REQUIREMENT » All that should be output is the block of lines below from the line with "Team.fresh with wins" to the line with "homes := [coveredEntry]", both included, exactly as written.

STORED DATA »
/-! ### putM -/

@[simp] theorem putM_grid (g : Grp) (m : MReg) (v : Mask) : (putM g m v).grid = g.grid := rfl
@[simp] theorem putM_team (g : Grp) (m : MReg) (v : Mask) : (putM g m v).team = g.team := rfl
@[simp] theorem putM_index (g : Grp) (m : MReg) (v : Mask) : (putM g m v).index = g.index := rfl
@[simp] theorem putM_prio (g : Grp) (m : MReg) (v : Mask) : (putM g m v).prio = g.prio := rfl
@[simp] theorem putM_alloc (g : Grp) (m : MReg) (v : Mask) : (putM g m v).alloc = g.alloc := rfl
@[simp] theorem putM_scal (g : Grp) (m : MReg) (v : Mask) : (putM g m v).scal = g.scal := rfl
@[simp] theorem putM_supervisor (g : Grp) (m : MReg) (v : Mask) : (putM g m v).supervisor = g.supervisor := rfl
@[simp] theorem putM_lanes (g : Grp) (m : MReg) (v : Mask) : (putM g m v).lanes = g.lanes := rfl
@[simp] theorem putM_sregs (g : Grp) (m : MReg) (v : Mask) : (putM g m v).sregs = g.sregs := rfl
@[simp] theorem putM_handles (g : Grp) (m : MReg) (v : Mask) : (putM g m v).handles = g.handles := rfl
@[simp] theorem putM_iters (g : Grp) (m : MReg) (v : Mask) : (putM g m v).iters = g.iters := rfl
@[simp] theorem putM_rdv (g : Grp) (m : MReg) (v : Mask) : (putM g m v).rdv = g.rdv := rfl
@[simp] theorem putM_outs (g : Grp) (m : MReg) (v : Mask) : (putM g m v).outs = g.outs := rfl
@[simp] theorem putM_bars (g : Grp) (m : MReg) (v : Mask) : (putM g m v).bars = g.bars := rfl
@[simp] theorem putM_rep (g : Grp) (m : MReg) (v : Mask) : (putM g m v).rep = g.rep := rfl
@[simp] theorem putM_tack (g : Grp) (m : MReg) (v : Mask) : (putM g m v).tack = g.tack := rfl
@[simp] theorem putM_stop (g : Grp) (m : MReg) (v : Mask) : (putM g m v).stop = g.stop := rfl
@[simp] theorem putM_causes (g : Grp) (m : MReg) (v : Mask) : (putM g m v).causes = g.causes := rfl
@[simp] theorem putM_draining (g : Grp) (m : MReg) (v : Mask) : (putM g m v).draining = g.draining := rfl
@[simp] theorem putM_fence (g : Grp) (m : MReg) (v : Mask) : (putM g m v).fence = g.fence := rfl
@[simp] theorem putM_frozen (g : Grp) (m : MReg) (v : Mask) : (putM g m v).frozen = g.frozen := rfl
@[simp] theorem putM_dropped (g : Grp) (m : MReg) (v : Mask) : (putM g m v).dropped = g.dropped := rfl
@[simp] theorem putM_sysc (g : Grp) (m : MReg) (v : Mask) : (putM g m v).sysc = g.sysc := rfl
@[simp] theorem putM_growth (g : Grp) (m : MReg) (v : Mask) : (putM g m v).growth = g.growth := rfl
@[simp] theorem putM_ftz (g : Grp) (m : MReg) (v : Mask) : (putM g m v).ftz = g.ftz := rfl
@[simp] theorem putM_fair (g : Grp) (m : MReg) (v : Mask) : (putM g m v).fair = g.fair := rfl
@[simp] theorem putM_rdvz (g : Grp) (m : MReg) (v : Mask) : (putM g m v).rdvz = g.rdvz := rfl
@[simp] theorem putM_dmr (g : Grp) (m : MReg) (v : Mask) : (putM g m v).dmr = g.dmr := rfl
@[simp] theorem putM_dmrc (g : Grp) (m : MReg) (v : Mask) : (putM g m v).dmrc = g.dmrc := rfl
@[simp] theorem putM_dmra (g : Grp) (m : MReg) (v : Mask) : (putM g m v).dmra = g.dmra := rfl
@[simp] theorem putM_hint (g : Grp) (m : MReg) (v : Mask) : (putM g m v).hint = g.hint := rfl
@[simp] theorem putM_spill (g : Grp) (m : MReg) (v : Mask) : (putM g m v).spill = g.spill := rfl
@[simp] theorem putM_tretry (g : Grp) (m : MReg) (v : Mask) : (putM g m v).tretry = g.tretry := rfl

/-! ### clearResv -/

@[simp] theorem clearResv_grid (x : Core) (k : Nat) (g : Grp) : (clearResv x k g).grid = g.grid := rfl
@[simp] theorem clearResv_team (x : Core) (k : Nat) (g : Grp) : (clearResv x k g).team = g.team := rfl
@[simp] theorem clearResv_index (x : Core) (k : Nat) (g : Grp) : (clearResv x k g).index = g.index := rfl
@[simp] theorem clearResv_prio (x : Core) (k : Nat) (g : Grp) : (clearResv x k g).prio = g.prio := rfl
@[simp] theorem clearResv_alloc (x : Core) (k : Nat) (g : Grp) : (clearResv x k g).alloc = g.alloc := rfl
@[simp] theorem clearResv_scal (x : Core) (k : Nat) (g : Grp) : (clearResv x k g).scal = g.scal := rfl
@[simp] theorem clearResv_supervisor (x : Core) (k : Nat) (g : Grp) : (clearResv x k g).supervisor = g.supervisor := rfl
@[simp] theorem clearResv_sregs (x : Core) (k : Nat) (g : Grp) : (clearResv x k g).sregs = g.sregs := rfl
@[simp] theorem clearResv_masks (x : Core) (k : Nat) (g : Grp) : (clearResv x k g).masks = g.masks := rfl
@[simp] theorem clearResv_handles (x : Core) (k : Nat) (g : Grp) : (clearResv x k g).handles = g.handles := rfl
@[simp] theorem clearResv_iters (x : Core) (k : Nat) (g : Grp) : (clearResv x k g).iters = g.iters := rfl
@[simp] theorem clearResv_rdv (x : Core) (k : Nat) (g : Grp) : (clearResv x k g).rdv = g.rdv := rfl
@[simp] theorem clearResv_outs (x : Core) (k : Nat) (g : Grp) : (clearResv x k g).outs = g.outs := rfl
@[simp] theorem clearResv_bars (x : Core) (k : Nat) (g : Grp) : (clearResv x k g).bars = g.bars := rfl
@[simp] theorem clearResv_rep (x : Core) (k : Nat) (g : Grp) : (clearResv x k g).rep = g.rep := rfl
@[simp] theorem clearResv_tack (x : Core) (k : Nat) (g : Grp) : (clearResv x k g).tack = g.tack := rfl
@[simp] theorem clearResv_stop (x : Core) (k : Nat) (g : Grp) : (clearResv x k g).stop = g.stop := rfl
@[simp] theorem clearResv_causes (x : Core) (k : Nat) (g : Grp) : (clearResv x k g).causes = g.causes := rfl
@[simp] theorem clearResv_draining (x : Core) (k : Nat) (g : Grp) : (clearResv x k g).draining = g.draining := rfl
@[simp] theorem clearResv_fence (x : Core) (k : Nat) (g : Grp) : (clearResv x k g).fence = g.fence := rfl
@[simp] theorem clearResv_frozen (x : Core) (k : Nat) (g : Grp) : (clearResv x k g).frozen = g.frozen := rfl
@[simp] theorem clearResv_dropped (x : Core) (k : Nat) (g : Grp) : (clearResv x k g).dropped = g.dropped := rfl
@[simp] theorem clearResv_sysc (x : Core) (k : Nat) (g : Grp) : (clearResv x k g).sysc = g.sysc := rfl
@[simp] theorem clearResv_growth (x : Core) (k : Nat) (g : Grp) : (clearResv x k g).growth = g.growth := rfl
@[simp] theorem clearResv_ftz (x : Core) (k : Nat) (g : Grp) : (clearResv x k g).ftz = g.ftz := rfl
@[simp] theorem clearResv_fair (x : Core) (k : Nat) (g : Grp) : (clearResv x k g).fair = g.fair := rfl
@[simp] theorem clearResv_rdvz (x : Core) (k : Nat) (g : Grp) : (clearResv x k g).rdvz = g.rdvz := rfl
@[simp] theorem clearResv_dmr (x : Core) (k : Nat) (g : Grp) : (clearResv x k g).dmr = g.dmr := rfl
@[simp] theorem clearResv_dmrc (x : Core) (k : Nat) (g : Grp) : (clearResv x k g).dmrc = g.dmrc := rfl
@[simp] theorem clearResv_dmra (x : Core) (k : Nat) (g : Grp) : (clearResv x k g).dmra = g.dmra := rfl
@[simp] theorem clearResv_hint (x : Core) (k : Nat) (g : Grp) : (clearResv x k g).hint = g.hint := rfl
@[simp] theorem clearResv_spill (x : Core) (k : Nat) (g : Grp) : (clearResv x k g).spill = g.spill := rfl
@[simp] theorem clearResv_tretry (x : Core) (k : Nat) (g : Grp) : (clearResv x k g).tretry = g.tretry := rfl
--
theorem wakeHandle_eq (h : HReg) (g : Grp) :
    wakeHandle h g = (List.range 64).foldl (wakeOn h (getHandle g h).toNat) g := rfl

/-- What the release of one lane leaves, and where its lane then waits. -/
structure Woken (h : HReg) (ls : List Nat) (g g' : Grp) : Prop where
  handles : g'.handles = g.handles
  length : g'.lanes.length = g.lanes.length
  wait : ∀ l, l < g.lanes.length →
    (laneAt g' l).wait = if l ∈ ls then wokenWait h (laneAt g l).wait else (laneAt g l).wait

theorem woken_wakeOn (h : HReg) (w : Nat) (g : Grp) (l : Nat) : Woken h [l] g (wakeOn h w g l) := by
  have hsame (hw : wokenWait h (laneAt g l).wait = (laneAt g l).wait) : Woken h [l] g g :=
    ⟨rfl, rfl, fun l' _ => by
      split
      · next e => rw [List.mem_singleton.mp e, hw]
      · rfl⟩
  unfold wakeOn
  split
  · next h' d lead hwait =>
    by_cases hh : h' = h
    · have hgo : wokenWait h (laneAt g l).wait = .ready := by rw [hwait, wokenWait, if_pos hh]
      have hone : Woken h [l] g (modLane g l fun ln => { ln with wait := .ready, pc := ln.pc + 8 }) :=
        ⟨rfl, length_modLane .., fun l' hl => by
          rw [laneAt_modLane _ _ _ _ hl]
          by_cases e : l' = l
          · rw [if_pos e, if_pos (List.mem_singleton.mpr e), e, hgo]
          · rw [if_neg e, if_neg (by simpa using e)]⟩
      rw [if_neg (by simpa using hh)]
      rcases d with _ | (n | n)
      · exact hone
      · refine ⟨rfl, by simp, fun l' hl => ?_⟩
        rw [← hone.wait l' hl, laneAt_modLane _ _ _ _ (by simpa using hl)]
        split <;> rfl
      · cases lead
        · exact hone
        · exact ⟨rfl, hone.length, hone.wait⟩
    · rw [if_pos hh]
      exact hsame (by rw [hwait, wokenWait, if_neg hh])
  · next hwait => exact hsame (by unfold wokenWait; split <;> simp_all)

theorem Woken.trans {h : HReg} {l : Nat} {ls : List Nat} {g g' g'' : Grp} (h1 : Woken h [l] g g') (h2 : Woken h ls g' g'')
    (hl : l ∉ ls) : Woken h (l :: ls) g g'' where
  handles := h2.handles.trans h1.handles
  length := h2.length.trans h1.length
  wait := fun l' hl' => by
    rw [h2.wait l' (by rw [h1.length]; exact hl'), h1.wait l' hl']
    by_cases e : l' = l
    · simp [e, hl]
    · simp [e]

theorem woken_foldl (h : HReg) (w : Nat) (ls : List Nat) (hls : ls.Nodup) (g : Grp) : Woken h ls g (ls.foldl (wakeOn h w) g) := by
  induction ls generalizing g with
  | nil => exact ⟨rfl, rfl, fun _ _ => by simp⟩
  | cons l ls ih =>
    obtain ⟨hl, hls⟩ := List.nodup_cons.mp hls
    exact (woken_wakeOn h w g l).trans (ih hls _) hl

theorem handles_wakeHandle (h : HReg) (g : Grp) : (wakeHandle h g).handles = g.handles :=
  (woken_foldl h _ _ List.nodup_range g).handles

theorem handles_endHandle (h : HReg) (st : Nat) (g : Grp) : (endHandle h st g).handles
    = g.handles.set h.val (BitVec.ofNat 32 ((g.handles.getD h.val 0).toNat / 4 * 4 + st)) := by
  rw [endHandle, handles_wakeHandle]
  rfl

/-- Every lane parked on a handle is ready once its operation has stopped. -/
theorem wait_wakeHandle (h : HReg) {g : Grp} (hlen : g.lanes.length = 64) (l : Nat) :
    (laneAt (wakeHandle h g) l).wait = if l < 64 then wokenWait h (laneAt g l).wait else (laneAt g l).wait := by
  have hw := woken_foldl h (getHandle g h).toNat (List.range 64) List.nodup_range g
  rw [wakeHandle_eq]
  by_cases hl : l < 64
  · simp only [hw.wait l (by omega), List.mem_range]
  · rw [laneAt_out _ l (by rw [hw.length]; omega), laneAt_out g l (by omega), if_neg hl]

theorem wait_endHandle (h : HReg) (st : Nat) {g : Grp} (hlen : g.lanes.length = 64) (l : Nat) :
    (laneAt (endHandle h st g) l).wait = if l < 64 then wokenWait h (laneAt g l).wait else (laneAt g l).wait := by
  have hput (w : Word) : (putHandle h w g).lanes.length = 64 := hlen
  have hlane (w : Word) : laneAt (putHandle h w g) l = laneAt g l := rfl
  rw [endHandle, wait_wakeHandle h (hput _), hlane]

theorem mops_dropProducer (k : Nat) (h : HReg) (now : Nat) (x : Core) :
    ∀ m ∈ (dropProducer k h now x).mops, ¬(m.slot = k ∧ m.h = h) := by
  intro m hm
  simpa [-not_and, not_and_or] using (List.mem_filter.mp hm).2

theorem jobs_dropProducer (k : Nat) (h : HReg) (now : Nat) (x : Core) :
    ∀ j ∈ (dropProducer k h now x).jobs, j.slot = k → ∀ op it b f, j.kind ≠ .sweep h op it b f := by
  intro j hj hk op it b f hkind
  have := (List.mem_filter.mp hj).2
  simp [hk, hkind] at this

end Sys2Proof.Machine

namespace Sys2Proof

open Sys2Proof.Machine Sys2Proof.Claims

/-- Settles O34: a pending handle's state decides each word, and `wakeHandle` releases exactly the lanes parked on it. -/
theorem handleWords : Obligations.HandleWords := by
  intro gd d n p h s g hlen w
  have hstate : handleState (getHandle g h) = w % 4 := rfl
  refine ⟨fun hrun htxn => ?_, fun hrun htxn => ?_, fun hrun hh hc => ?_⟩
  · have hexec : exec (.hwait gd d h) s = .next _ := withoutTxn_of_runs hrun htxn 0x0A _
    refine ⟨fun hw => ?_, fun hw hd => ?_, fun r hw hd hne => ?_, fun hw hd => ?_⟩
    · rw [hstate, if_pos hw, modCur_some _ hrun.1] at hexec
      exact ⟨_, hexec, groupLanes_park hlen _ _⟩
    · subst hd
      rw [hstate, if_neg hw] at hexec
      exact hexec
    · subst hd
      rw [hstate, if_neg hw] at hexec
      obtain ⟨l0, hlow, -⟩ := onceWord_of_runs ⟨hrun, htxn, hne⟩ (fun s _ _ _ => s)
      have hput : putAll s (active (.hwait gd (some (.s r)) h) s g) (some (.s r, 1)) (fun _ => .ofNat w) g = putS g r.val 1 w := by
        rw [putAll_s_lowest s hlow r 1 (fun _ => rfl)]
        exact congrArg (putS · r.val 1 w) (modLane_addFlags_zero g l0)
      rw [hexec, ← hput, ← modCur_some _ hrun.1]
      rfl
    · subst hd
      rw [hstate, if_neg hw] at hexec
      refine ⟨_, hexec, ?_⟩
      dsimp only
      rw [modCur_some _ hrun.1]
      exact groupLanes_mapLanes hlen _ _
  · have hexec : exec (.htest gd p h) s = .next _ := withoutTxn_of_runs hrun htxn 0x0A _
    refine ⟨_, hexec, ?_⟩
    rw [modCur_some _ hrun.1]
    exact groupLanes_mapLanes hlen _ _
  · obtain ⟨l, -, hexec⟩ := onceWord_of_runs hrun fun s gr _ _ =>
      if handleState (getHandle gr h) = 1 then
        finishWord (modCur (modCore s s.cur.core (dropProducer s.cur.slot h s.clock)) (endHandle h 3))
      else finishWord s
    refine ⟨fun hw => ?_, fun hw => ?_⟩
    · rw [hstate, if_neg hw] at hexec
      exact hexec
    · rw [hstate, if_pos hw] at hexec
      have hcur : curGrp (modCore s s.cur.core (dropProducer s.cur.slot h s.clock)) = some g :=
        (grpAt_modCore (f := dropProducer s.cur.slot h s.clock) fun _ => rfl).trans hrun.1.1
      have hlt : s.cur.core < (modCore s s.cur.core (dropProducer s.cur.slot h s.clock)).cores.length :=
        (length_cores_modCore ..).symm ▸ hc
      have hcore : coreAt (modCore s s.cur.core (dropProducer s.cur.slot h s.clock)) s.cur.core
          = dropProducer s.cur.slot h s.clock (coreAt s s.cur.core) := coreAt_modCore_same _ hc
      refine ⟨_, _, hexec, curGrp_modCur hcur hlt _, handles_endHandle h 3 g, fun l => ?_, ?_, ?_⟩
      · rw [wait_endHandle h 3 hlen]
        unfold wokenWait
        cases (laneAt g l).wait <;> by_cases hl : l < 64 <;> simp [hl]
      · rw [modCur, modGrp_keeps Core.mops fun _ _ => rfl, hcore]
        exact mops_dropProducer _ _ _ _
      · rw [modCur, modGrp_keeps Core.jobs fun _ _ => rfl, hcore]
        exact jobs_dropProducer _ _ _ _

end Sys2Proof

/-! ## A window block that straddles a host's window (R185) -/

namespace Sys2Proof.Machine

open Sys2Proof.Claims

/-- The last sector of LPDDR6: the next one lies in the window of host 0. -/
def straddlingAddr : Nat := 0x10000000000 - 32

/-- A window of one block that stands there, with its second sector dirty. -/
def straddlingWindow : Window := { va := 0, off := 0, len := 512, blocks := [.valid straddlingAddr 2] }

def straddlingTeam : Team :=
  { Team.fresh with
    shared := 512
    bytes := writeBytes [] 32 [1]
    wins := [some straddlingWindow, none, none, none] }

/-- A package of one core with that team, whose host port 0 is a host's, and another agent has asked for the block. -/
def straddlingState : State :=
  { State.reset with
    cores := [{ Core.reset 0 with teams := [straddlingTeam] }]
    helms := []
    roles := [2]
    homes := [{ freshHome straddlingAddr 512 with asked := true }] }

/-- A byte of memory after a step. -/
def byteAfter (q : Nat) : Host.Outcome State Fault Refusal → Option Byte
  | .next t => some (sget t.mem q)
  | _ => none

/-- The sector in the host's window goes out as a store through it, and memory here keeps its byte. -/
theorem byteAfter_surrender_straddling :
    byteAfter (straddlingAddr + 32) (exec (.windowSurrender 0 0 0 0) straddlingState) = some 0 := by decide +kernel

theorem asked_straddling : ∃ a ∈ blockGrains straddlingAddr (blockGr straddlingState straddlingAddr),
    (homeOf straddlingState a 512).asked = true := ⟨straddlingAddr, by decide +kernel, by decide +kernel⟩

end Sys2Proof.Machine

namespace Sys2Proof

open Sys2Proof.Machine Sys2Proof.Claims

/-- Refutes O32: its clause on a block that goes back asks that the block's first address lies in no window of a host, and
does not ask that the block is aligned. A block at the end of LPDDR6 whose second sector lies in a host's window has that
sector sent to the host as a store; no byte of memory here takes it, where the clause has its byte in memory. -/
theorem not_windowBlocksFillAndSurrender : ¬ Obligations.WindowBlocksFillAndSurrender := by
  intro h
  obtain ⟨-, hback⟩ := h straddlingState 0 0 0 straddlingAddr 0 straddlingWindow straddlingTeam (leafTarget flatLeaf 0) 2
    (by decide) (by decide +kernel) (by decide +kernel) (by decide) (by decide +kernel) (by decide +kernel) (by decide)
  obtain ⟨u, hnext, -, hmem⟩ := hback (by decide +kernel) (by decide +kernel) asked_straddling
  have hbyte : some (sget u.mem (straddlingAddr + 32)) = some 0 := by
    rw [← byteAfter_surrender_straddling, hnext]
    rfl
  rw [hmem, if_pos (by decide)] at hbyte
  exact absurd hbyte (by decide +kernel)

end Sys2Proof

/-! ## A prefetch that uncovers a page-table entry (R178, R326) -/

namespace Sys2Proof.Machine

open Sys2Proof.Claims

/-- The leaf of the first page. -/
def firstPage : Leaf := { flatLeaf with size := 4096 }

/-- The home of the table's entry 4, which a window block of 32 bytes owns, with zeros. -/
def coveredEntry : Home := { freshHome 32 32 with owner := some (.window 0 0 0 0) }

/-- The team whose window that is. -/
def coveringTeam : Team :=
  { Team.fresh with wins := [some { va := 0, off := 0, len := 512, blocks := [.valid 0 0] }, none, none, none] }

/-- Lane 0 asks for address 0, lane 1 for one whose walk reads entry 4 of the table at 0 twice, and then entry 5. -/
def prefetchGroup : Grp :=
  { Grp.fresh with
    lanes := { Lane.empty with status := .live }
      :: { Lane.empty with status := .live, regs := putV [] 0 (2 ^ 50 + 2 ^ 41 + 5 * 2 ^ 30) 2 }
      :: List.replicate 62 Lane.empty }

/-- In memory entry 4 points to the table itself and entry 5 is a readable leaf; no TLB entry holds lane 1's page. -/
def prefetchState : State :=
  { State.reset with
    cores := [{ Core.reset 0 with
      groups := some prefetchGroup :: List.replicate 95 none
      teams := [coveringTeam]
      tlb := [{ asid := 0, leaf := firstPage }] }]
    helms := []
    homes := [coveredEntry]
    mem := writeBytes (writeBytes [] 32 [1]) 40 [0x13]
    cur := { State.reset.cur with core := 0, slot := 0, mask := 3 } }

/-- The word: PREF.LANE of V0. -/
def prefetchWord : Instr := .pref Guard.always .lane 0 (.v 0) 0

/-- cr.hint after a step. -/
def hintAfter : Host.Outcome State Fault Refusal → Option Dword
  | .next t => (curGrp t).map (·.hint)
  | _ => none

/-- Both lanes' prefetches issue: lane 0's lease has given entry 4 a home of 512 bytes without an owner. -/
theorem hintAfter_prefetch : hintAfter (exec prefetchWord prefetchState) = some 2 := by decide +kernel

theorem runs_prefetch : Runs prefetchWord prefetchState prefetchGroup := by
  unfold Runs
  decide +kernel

REPLY TO THE EXERCISE »
  { Team.fresh with wins := [some { va := 0, off := 0, len := 512, blocks := [.valid 0 0] }, none, none, none] }

/-- Lane 0 asks for address 0, lane 1 for one whose walk reads entry 4 of the table at 0 twice, and then entry 5. -/
def prefetchGroup : Grp :=
  { Grp.fresh with
    lanes := { Lane.empty with status := .live }
      :: { Lane.empty with status := .live, regs := putV [] 0 (2 ^ 50 + 2 ^ 41 + 5 * 2 ^ 30) 2 }
      :: List.replicate 62 Lane.empty }

/-- In memory entry 4 points to the table itself and entry 5 is a readable leaf; no TLB entry holds lane 1's page. -/
def prefetchState : State :=
  { State.reset with
    cores := [{ Core.reset 0 with
      groups := some prefetchGroup :: List.replicate 95 none
      teams := [coveringTeam]
      tlb := [{ asid := 0, leaf := firstPage }] }]
    helms := []
    homes := [coveredEntry]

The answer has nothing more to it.